◆ WHAT YOU WILL DO:
Up to and including the line with "(a + 1) rest", return every line from the start of the entries below exactly.

+ + + + +

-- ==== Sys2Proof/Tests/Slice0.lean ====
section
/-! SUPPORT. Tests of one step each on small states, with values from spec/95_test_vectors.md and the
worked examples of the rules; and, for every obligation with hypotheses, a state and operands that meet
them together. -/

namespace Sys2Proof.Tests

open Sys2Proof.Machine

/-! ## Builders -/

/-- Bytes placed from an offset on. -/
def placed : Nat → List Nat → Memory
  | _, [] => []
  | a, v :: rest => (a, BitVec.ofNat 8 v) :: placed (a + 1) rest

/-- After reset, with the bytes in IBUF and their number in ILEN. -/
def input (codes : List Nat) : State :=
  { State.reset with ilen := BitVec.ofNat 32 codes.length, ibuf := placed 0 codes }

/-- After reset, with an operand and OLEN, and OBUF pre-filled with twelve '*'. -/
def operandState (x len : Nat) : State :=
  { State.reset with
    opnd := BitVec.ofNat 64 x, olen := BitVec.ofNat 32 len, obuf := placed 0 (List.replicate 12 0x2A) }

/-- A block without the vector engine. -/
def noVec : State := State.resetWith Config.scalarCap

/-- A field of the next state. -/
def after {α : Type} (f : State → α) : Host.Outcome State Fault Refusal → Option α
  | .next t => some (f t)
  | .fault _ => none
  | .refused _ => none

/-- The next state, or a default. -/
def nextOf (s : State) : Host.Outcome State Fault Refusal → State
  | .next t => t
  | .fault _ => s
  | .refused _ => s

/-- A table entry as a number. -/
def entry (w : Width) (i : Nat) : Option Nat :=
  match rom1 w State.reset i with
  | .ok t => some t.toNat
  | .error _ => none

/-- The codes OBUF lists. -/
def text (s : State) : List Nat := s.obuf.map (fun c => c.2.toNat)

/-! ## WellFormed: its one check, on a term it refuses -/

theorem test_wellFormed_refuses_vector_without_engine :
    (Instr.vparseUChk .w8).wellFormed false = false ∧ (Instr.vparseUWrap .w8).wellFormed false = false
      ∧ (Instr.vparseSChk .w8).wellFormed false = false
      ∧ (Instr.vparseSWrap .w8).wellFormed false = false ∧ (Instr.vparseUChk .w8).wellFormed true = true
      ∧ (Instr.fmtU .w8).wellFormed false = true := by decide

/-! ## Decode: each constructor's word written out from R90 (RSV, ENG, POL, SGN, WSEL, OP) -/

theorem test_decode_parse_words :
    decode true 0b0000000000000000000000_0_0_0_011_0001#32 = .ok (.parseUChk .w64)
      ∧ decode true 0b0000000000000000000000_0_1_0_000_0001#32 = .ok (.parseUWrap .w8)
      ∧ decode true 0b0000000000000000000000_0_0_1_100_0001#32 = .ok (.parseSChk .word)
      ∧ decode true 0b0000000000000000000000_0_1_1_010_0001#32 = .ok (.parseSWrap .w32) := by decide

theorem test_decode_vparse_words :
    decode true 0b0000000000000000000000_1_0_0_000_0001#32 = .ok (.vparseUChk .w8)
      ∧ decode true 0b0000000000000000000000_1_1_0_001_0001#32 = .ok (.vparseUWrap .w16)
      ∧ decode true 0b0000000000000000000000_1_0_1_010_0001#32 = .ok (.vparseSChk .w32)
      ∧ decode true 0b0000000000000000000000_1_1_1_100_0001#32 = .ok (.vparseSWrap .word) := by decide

+ + + + +

◆ TASK OUTPUT:
-- ==== Sys2Proof/Tests/Slice0.lean ====
section
/-! SUPPORT. Tests of one step each on small states, with values from spec/95_test_vectors.md and the
worked examples of the rules; and, for every obligation with hypotheses, a state and operands that meet
them together. -/

namespace Sys2Proof.Tests

open Sys2Proof.Machine

/-! ## Builders -/

/-- Bytes placed from an offset on. -/
def placed : Nat → List Nat → Memory
  | _, [] => []
  | a, v :: rest => (a, BitVec.ofNat 8 v) :: placed (a + 1) rest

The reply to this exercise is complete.